◆ EXERCISE GOAL
Whenever the string "List" appears in a line below, please copy the line out.
[[ DATA SUPPLIED, beginning ]]
-- ==== Sys2Proof/Tests/Slice0.lean ====
section
/-! SUPPORT. The model's own tests. Expected values come from spec/95_test_vectors.md and the examples of the rules, by the number
each test names; and one theorem per statement with hypotheses shows a state that meets all of them. -/
namespace Sys2Proof.Tests

open Sys2Proof Sys2Proof.Machine

/-! ### Small states -/

/-- An encoding pass with `n` pixels owed, after a pixel `prev` and with `run` pixels of an open run. -/
def encoding (n : Count) (prev : Pixel) (run : BitVec 6) : State :=
  { State.reset with mode := .enc, chan4 := true, count := n, prev := prev, run := run }

/-- A decoding pass over `bytes` with `n` pixels owed, after a pixel `prev`. -/
def decoding (n : Count) (prev : Pixel) (bytes : List Byte) : State :=
  { State.reset with
    mode := .dec, count := n, prev := prev, input := Memory.ofBytes bytes, len := BitVec.ofNat 64 bytes.length }

/-- The same state with a pixel in its cache slot. -/
def caching (p : Pixel) (s : State) : State := s.update p

/-- The same state with a command next on the port. -/
def issuing (c : Command) (s : State) : State := { s with port := [⟨false, some c⟩] }

/-- What the host and the next command see of a result: the response, PREV, RUN, DRUN, POS and COUNT. -/
def seen (r : Result) : Option (Option Response × Pixel × BitVec 6 × BitVec 6 × Count × Count) :=
  (nextState r).map fun t => (t.response, t.prev, t.run, t.drun, t.pos, t.count)

/-- The seed pixel of R17. -/
def seed : Pixel := pix 0 0 0 255

/-! ### Ill-formed instructions are refused (R55 to R58, R22) -/

theorem test_wf_diff_red : (Instr.diff 2 0 0).wf = false ∧ (Instr.diff (-3) 0 0).wf = false := by decide

theorem test_wf_diff_green : (Instr.diff 0 2 0).wf = false ∧ (Instr.diff 0 (-3) 0).wf = false := by decide

theorem test_wf_diff_blue : (Instr.diff 0 0 2).wf = false ∧ (Instr.diff 0 0 (-3)).wf = false := by decide

theorem test_wf_luma_green : (Instr.luma 32 0 0).wf = false ∧ (Instr.luma (-33) 0 0).wf = false := by decide

theorem test_wf_luma_red : (Instr.luma 0 8 0).wf = false ∧ (Instr.luma 0 (-9) 0).wf = false := by decide

theorem test_wf_luma_blue : (Instr.luma 0 0 8).wf = false ∧ (Instr.luma 0 0 (-9)).wf = false := by decide

theorem test_wf_run : (Instr.run 0).wf = false ∧ (Instr.run 63).wf = false := by decide

theorem test_wf_dec_start_too_long : ∃ bytes : List Byte, (Instr.decStart 1 bytes).wf = false :=
  ⟨List.replicate (2 ^ 64) 0#8, decide_eq_false fun h => Nat.lt_irrefl _ (List.length_replicate ▸ h)⟩

/-- The bounds themselves are accepted. -/
theorem test_wf_bounds :
    (Instr.diff (-2) 1 (-2)).wf = true ∧ (Instr.luma 31 7 (-8)).wf = true ∧ (Instr.luma (-32) (-8) 7).wf = true ∧
    (Instr.run 1).wf = true ∧ (Instr.run 62).wf = true := by decide

/-! ### Words written out from the encodings (R55 to R60, R71) -/

theorem test_decode_index : decodeChunk [0b00100001#8] = .ok (.index 33, []) := rfl

theorem test_decode_diff : decodeChunk [0b01011010#8] = .ok (.diff (-1) 0 0, []) := rfl

theorem test_decode_luma : decodeChunk [0b10111111#8, 0b11110000#8] = .ok (.luma 31 7 (-8), []) := rfl

theorem test_decode_run : decodeChunk [0b11111101#8] = .ok (.run 62, []) := rfl

theorem test_decode_rgb :
    decodeChunk [0b11111110#8, 0x64#8, 0x00#8, 0x01#8, 0x76#8] = .ok (.rgb 100 0 1, [0x76#8]) := rfl

theorem test_decode_rgba :
    decodeChunk [0b11111111#8, 0xC8#8, 0x64#8, 0x32#8, 0xFF#8] = .ok (.rgba 200 100 50 255, []) := rfl

theorem test_decode_enc_start :
    decodeCommand ⟨0b00000001#8, 0, 64, []⟩ = .ok (.encStart false 64) ∧
    decodeCommand ⟨0b00010001#8, 0, 64, []⟩ = .ok (.encStart true 64) := ⟨rfl, rfl⟩

theorem test_decode_enc_pixel :
    decodeCommand ⟨0b00000010#8, 0xC96332FF#32, 0, []⟩ = .ok (.encPixel (pix 201 99 50 255)) := rfl

theorem test_decode_dec_start :
    decodeCommand ⟨0b00000011#8, 0, 2, [0xFE#8, 1#8, 2#8]⟩ = .ok (.decStart 2 [0xFE#8, 1#8, 2#8]) := rfl

theorem test_decode_dec_step : decodeCommand ⟨0b00000100#8, 0, 0, []⟩ = .ok .decStep := rfl

/-- V2.8.9, V2.8.10, V2.8.13: illegal command bytes. -/
theorem test_decode_illegal_commands :
    decodeCommand ⟨0x00#8, 0, 0, []⟩ = .error .illegalOp ∧ decodeCommand ⟨0x05#8, 0, 0, []⟩ = .error .illegalOp ∧
    decodeCommand ⟨0x0F#8, 0, 0, []⟩ = .error .illegalOp ∧ decodeCommand ⟨0x21#8, 0, 0, []⟩ = .error .reservedBits ∧
    decodeCommand ⟨0x81#8, 0, 0, []⟩ = .error .reservedBits ∧
    decodeCommand ⟨0x12#8, 0, 0, []⟩ = .error .strayChannelBit ∧
    decodeCommand ⟨0x14#8, 0, 0, []⟩ = .error .strayChannelBit := ⟨rfl, rfl, rfl, rfl, rfl, rfl, rfl⟩

/-- V2.7.1 to V2.7.4: truncated chunks. -/
theorem test_decode_truncated :
    decodeChunk [] = .error .outOfBytes ∧ decodeChunk [0x80#8] = .error .outOfBytes ∧
    decodeChunk [0xFE#8, 1#8, 2#8] = .error .outOfBytes ∧ decodeChunk [0xFF#8, 1#8, 2#8, 3#8] = .error .outOfBytes :=
  ⟨rfl, rfl, rfl, rfl⟩

/-- The table's rows, their words in the table's numbering of bits. -/
theorem test_table_words :
    decodeTableWord 8 0x3F = some (.index 63) ∧ decodeTableWord 8 0x76 = some (.diff 1 (-1) 0) ∧
    decodeTableWord 16 0xA8A0 = some (.luma 0 2 0) ∧ decodeTableWord 8 0xC5 = some (.run 6) ∧
    decodeTableWord 32 0x1E140AFE = some (.rgb 10 20 30) ∧
    decodeTableWord 40 0x04030201FF = some (.rgba 1 2 3 4) ∧
    decodeTableWord 8 0x11 = some (.encStart true 0) ∧ decodeTableWord 8 0x02 = some (.encPixel (pix 0 0 0 0)) ∧
    decodeTableWord 8 0x03 = some (.decStart 0 []) ∧ decodeTableWord 8 0x04 = some .decStep := by decide

/-- Two such words placed and stepped from reset: V2.5.3's LUMA, and V2.8.4's ENC_PIXEL in IDLE. -/
theorem test_fetch_word :
    seen (step (State.reset.withFetchWord 16 0xA8A0)) =
      some (some ⟨0x04#8, [], some 0x020000FF#32⟩, pix 2 0 0 255, 0, 0, 2, 0) ∧
    seen (step (State.reset.withFetchWord 8 0x02)) = some (some ⟨0x18#8, [], none⟩, seed, 0, 0, 0, 0) := ⟨by decide, by decide⟩

/-! ### One step of each instruction -/

/-- V2.5.1: a slot never written. -/
theorem test_index_clear_slot :
    seen (exec (.index 5) (decoding 1 seed [0x05#8])) =
      some (some ⟨0x04#8, [], some 0x00000000#32⟩, pix 0 0 0 0, 0, 0, 1, 0) := by decide

/-- V2.5.10, third step: the slot's pixel. -/
theorem test_index_cached :
    seen (exec (.index 9) (caching (pix 10 20 30 255) (decoding 2 (pix 11 19 30 255) [0x09#8]))) =
      some (some ⟨0x03#8, [], some 0x0A141EFF#32⟩, pix 10 20 30 255, 0, 0, 1, 1) := by decide

/-- V2.5.2: the green channel wraps from 0 to 255. -/
theorem test_diff_wraps :
    seen (exec (.diff 1 (-1) 0) (decoding 1 seed [0x76#8])) =
      some (some ⟨0x04#8, [], some 0x01FF00FF#32⟩, pix 1 255 0 255, 0, 0, 1, 0) := by decide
[[ DATA SUPPLIED, end ]]
◆ ANSWER SPACE
def decoding (n : Count) (prev : Pixel) (bytes : List Byte) : State :=
theorem test_wf_dec_start_too_long : ∃ bytes : List Byte, (Instr.decStart 1 bytes).wf = false :=
  ⟨List.replicate (2 ^ 64) 0#8, decide_eq_false fun h => Nat.lt_irrefl _ (List.length_replicate ▸ h)⟩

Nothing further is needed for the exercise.